### Instructions to follow:
Reproduce word for word the lines between those holding "instruction's entry -/" and "else if k = 1 then .s (BitVec.ofNat 8 f) (t", inclusive, and nothing else from the data below.

### Supplied material:

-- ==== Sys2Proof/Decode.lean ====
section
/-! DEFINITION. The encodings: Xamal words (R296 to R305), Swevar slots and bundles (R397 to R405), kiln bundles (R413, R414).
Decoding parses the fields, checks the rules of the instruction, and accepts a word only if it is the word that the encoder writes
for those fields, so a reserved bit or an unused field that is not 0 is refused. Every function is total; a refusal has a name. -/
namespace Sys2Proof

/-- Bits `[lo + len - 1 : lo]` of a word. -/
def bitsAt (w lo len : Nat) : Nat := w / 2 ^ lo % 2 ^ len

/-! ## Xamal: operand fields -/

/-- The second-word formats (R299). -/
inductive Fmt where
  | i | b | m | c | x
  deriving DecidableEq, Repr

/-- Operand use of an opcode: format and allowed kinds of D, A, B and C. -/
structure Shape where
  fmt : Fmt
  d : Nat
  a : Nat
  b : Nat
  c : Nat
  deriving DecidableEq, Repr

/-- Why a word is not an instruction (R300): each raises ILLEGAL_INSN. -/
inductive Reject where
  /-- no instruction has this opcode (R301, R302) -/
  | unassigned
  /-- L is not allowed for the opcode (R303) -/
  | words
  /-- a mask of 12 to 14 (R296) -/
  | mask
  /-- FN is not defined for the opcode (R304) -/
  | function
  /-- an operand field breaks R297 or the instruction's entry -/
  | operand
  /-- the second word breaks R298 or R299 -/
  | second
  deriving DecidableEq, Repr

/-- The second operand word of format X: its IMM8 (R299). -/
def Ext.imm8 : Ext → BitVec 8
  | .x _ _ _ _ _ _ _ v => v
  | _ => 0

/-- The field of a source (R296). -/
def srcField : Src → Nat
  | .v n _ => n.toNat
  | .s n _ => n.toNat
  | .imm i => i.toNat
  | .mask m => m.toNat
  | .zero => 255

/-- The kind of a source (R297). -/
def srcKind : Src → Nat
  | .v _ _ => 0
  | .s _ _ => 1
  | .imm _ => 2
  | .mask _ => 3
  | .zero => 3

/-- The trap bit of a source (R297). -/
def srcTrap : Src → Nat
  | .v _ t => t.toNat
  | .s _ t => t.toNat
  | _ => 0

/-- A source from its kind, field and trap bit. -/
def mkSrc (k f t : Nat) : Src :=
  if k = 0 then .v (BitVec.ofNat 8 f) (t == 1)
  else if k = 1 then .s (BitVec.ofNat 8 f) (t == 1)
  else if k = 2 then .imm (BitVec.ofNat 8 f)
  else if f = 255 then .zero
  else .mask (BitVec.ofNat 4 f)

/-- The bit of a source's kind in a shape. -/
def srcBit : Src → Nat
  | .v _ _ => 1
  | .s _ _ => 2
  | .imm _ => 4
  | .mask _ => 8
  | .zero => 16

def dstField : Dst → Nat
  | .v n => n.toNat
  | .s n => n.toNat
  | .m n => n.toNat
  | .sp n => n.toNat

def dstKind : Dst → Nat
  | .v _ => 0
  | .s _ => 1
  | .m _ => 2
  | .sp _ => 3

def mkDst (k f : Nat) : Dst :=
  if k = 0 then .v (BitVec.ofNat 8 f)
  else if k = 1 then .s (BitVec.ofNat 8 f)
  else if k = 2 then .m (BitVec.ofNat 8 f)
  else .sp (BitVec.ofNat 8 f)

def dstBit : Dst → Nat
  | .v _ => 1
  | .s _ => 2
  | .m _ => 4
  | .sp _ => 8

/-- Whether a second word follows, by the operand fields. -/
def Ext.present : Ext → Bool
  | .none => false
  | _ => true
==
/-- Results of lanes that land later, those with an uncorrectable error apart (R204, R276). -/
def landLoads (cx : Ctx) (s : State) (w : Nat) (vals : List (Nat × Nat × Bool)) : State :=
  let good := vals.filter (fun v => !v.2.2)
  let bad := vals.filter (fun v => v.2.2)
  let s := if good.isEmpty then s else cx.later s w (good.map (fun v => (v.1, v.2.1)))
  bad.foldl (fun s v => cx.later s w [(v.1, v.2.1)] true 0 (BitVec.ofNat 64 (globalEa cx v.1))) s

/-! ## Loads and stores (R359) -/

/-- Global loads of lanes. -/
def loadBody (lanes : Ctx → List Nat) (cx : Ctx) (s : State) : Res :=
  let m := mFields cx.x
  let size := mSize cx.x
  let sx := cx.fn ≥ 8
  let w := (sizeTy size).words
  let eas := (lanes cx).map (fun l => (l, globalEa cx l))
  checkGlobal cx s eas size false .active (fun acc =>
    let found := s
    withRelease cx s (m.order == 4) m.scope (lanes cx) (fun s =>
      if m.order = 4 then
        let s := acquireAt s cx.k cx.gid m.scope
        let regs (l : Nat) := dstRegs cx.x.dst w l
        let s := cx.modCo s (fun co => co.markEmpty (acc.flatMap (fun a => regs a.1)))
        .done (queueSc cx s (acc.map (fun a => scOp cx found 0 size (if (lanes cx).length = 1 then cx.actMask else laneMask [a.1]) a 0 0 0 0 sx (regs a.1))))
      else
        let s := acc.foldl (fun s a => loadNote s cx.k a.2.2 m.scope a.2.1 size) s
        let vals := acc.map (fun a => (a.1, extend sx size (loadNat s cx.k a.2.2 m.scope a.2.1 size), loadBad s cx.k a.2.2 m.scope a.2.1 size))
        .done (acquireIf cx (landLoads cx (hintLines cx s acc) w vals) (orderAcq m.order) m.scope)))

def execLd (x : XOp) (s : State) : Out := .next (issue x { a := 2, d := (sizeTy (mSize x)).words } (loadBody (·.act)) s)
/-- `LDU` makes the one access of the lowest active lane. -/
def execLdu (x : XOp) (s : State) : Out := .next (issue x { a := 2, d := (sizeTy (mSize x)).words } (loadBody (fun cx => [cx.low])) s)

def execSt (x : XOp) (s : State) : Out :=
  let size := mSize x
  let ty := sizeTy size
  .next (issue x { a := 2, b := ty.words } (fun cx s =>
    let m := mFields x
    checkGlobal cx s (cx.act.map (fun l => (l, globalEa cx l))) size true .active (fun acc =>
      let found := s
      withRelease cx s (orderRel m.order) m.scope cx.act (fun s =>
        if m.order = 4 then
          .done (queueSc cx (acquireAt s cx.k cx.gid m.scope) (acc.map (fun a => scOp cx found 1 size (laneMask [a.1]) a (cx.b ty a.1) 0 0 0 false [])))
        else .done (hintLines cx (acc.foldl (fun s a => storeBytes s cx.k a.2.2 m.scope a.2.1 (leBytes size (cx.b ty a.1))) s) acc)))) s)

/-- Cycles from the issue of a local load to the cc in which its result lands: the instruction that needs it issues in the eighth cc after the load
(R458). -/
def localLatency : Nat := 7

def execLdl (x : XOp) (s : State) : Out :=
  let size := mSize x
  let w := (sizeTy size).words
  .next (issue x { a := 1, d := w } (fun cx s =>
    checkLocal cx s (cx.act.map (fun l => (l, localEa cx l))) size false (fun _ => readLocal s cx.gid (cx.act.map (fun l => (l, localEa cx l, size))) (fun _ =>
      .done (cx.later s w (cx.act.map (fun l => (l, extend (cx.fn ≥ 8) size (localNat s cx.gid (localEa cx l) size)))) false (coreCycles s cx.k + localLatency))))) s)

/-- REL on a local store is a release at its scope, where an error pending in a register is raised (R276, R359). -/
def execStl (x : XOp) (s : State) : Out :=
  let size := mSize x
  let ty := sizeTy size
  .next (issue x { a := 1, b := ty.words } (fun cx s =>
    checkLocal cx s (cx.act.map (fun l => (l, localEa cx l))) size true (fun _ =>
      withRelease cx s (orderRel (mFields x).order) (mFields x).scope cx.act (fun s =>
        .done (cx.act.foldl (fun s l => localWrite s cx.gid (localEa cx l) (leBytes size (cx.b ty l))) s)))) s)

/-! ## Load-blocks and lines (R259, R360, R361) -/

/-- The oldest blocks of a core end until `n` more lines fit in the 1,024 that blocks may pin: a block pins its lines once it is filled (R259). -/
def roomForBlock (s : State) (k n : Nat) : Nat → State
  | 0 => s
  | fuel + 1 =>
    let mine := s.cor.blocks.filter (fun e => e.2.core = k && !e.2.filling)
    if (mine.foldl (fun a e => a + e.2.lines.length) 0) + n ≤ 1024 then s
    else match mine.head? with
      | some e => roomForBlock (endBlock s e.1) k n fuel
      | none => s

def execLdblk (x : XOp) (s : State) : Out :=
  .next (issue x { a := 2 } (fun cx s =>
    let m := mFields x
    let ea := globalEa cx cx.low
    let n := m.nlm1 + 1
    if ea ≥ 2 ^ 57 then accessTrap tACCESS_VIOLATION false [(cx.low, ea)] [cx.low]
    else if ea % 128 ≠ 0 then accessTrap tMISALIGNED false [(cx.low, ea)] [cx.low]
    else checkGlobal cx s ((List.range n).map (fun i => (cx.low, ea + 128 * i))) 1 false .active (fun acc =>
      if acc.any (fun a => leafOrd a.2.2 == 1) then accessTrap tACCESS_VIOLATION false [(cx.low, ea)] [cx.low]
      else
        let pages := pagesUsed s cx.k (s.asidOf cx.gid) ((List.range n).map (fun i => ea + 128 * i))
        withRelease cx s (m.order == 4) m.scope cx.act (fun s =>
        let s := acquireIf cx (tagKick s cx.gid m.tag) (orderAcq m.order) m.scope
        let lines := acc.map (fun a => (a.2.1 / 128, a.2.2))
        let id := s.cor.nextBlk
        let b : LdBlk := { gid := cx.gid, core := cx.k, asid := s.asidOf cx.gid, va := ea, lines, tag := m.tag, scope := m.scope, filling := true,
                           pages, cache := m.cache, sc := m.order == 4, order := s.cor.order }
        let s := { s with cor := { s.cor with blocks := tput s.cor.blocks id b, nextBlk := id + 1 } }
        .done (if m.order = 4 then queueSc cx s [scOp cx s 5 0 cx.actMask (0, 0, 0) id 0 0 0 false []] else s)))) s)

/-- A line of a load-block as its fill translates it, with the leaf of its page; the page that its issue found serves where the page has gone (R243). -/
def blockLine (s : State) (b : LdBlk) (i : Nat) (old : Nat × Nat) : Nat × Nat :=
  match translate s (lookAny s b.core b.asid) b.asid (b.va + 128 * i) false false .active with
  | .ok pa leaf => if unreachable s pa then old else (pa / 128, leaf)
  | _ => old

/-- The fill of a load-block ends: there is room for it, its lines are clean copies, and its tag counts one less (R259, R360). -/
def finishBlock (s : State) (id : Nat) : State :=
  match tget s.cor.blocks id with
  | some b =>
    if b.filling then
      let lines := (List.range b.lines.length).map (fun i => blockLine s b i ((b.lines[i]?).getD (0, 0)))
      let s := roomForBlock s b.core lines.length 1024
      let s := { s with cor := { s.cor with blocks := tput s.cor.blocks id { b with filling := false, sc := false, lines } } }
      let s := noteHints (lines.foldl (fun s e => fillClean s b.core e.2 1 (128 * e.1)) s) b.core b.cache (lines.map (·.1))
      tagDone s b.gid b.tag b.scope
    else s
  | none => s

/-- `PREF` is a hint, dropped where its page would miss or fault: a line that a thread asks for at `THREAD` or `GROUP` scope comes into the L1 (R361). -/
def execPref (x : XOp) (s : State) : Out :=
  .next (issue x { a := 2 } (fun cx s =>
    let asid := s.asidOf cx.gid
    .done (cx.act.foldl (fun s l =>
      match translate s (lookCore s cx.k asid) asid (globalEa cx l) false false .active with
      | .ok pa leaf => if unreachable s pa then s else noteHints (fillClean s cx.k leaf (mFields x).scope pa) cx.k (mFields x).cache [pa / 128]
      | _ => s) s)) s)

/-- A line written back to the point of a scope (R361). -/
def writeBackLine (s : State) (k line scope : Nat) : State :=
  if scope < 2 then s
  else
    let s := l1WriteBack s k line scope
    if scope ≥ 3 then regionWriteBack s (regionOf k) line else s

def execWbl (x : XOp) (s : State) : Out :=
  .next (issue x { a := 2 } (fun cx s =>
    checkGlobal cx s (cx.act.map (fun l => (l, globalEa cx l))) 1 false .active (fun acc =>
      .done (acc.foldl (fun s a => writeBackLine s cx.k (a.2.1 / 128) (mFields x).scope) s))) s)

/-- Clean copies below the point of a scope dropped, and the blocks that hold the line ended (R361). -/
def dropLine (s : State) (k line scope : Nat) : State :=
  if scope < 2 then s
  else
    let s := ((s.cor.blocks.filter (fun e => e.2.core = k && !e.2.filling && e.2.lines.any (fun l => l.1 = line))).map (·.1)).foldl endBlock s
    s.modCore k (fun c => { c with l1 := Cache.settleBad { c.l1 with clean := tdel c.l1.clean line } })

### Written response:
  /-- an operand field breaks R297 or the instruction's entry -/
  | operand
  /-- the second word breaks R298 or R299 -/
  | second
  deriving DecidableEq, Repr

/-- The second operand word of format X: its IMM8 (R299). -/
def Ext.imm8 : Ext → BitVec 8
  | .x _ _ _ _ _ _ _ v => v
  | _ => 0

/-- The field of a source (R296). -/
def srcField : Src → Nat
  | .v n _ => n.toNat
  | .s n _ => n.toNat
  | .imm i => i.toNat
  | .mask m => m.toNat
  | .zero => 255

/-- The kind of a source (R297). -/
def srcKind : Src → Nat
  | .v _ _ => 0
  | .s _ _ => 1
  | .imm _ => 2
  | .mask _ => 3
  | .zero => 3

/-- The trap bit of a source (R297). -/
def srcTrap : Src → Nat
  | .v _ t => t.toNat
  | .s _ t => t.toNat
  | _ => 0

/-- A source from its kind, field and trap bit. -/
def mkSrc (k f t : Nat) : Src :=
  if k = 0 then .v (BitVec.ofNat 8 f) (t == 1)
  else if k = 1 then .s (BitVec.ofNat 8 f) (t == 1)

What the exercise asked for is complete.